Microsoft posted information titled: “Standing up for democratic values and protecting stability of cyberspace: Principles to limit the threats posed by cyber mercenaries”. From the information:

The explosive growth of private “cyber mercenary” companies poses a threat to democracy and human rights around the world. Cyber mercenaries – private companies dedicated to developing, selling, and supporting offensive cyber capabilities that enable their clients to spy on the networks, computers, phones, or internet-connected devices of their targets – are are real cause for concern. These tools have been used to target elections, journalists, and human rights defenders and are increasingly accessible on the open market, enabling malicious actors to undermine our key democratic institutions.

At Microsoft, we believe that digital technology has incredible potential to improve lives across the world, support democracy, and protect and promote human rights. That is why, at the second Summit for Democracy, we were proud to join the international coalition of over 150 companies that make up the Cybersecurity Tech Accord individually and collectively pushing back on the cyber mercenary market by committing to a set of industry principles. 

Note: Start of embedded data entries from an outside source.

/-- Every other key reads as before. -/
theorem Tbl.get_set_ne {α : Type} (d : α) (t : Tbl α) {j k : Nat} (v : α) (h : j ≠ k) : Tbl.get d (Tbl.set t k v) j = Tbl.get d t j := by
  induction t with
  | nil => simp [Tbl.set, Tbl.get, Ne.symm h]
  | cons x t ih =>
    obtain ⟨i, w⟩ := x
    simp only [Tbl.set]
    split
    · simp [Tbl.get, Ne.symm h]
    · split
      · next h1 => subst h1; simp [Tbl.get, Ne.symm h]
      · simp only [Tbl.get]; split
        · rfl
        · exact ih

/-- A read after a write to any key. -/
theorem Tbl.get_set {α : Type} (d : α) (t : Tbl α) (j k : Nat) (v : α) : Tbl.get d (Tbl.set t k v) j = if j = k then v else Tbl.get d t j := by
  split
  · next h => subst h; exact Tbl.get_set_same ..
  · next h => exact Tbl.get_set_ne _ _ _ h

/-- An entry of a table that has taken a key is the new one or an old one. -/
theorem Tbl.mem_set {α : Type} {t : Tbl α} {k : Nat} {v : α} {x : Nat × α} (h : x ∈ Tbl.set t k v) : x = (k, v) ∨ x ∈ t := by
  induction t with
  | nil => simp [Tbl.set] at h; exact .inl h
  | cons y t ih =>
    obtain ⟨i, w⟩ := y
    simp only [Tbl.set] at h
    split at h
    · simpa using h
    · split at h
      · simp only [List.mem_cons] at h ⊢; rcases h with h | h
        · exact .inl h
        · exact .inr (.inr h)
      · simp only [List.mem_cons] at h ⊢; rcases h with h | h
        · exact .inr (.inl h)
        · exact (ih h).imp id .inr

/-- What a key reads as is listed, or the default. -/
theorem Tbl.get_mem {α : Type} (d : α) (t : Tbl α) (k : Nat) : (∃ j, (j, Tbl.get d t k) ∈ t) ∨ Tbl.get d t k = d := by
  induction t with
  | nil => exact .inr rfl
  | cons y t ih =>
    obtain ⟨i, w⟩ := y
    simp only [Tbl.get]
    split
    · exact .inl ⟨i, by simp⟩
    · exact ih.imp (fun ⟨j, h⟩ => ⟨j, List.mem_cons_of_mem _ h⟩) id

/-! ### Reads after updates -/

@[simp] theorem getCore_setCore (s : State) (k : Nat) (c : Core) : getCore (setCore s k c) k = c := Tbl.get_set_same ..
theorem getCore_setCore_ne (s : State) {j k : Nat} (c : Core) (h : j ≠ k) : getCore (setCore s k c) j = getCore s j := Tbl.get_set_ne _ _ _ h
@[simp] theorem getCore_updCore (s : State) (k : Nat) (f : Core → Core) : getCore (updCore s k f) k = f (getCore s k) := Tbl.get_set_same ..
theorem getCore_updCore_ne (s : State) {j k : Nat} (f : Core → Core) (h : j ≠ k) : getCore (updCore s k f) j = getCore s j :=
  Tbl.get_set_ne _ _ _ h

@[simp] theorem getCore_setCluster (s : State) (j k : Nat) (c : Cluster) : getCore (setCluster s k c) j = getCore s j := rfl
@[simp] theorem getCore_updCluster (s : State) (j k : Nat) (f : Cluster → Cluster) : getCore (updCluster s k f) j = getCore s j := rfl
@[simp] theorem getCore_setDie (s : State) (j k : Nat) (c : Die) : getCore (setDie s k c) j = getCore s j := rfl
@[simp] theorem getCore_updDie (s : State) (j k : Nat) (f : Die → Die) : getCore (updDie s k f) j = getCore s j := rfl
@[simp] theorem getCore_setMod (s : State) (j k : Nat) (c : Module) : getCore (setMod s k c) j = getCore s j := rfl
@[simp] theorem getCore_updMod (s : State) (j k : Nat) (f : Module → Module) : getCore (updMod s k f) j = getCore s j := rfl
@[simp] theorem getCluster_setCluster (s : State) (k : Nat) (c : Cluster) : getCluster (setCluster s k c) k = c := Tbl.get_set_same ..
theorem getCluster_setCluster_ne (s : State) {j k : Nat} (c : Cluster) (h : j ≠ k) : getCluster (setCluster s k c) j = getCluster s j := Tbl.get_set_ne _ _ _ h
@[simp] theorem getCluster_updCluster (s : State) (k : Nat) (f : Cluster → Cluster) : getCluster (updCluster s k f) k = f (getCluster s k) := Tbl.get_set_same ..
theorem getCluster_updCluster_ne (s : State) {j k : Nat} (f : Cluster → Cluster) (h : j ≠ k) : getCluster (updCluster s k f) j = getCluster s j :=
  Tbl.get_set_ne _ _ _ h

@[simp] theorem getCluster_setCore (s : State) (j k : Nat) (c : Core) : getCluster (setCore s k c) j = getCluster s j := rfl
@[simp] theorem getCluster_updCore (s : State) (j k : Nat) (f : Core → Core) : getCluster (updCore s k f) j = getCluster s j := rfl
@[simp] theorem getCluster_setDie (s : State) (j k : Nat) (c : Die) : getCluster (setDie s k c) j = getCluster s j := rfl
@[simp] theorem getCluster_updDie (s : State) (j k : Nat) (f : Die → Die) : getCluster (updDie s k f) j = getCluster s j := rfl
@[simp] theorem getCluster_setMod (s : State) (j k : Nat) (c : Module) : getCluster (setMod s k c) j = getCluster s j := rfl
@[simp] theorem getCluster_updMod (s : State) (j k : Nat) (f : Module → Module) : getCluster (updMod s k f) j = getCluster s j := rfl
@[simp] theorem getDie_setDie (s : State) (k : Nat) (c : Die) : getDie (setDie s k c) k = c := Tbl.get_set_same ..
theorem getDie_setDie_ne (s : State) {j k : Nat} (c : Die) (h : j ≠ k) : getDie (setDie s k c) j = getDie s j := Tbl.get_set_ne _ _ _ h
@[simp] theorem getDie_updDie (s : State) (k : Nat) (f : Die → Die) : getDie (updDie s k f) k = f (getDie s k) := Tbl.get_set_same ..
theorem getDie_updDie_ne (s : State) {j k : Nat} (f : Die → Die) (h : j ≠ k) : getDie (updDie s k f) j = getDie s j :=
  Tbl.get_set_ne _ _ _ h

@[simp] theorem getDie_setCore (s : State) (j k : Nat) (c : Core) : getDie (setCore s k c) j = getDie s j := rfl
@[simp] theorem getDie_updCore (s : State) (j k : Nat) (f : Core → Core) : getDie (updCore s k f) j = getDie s j := rfl
@[simp] theorem getDie_setCluster (s : State) (j k : Nat) (c : Cluster) : getDie (setCluster s k c) j = getDie s j := rfl
@[simp] theorem getDie_updCluster (s : State) (j k : Nat) (f : Cluster → Cluster) : getDie (updCluster s k f) j = getDie s j := rfl
@[simp] theorem getDie_setMod (s : State) (j k : Nat) (c : Module) : getDie (setMod s k c) j = getDie s j := rfl
@[simp] theorem getDie_updMod (s : State) (j k : Nat) (f : Module → Module) : getDie (updMod s k f) j = getDie s j := rfl
@[simp] theorem getMod_setMod (s : State) (k : Nat) (c : Module) : getMod (setMod s k c) k = c := Tbl.get_set_same ..
theorem getMod_setMod_ne (s : State) {j k : Nat} (c : Module) (h : j ≠ k) : getMod (setMod s k c) j = getMod s j := Tbl.get_set_ne _ _ _ h
@[simp] theorem getMod_updMod (s : State) (k : Nat) (f : Module → Module) : getMod (updMod s k f) k = f (getMod s k) := Tbl.get_set_same ..
theorem getMod_updMod_ne (s : State) {j k : Nat} (f : Module → Module) (h : j ≠ k) : getMod (updMod s k f) j = getMod s j :=
  Tbl.get_set_ne _ _ _ h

Our collective commitment to limiting the threats posed by cyber mercenaries:

  • Take steps to counter cyber mercenaries’ use of products and services to harm people;
  • Identify ways to actively counter the cyber mercenary market;
  • Invest in cybersecurity awareness of customers, users, and the general public;
  • Protect customers and users by maintaining the integrity and security of products and services;
  • Develop processes for handling valid legal request for information.

Personally, I don’t see why cyber mercenaries need to exist at all. These groups do not have the right to hack into other people’s phones. If you haven’t updated your iOS devices in a while – now is a great time to do it.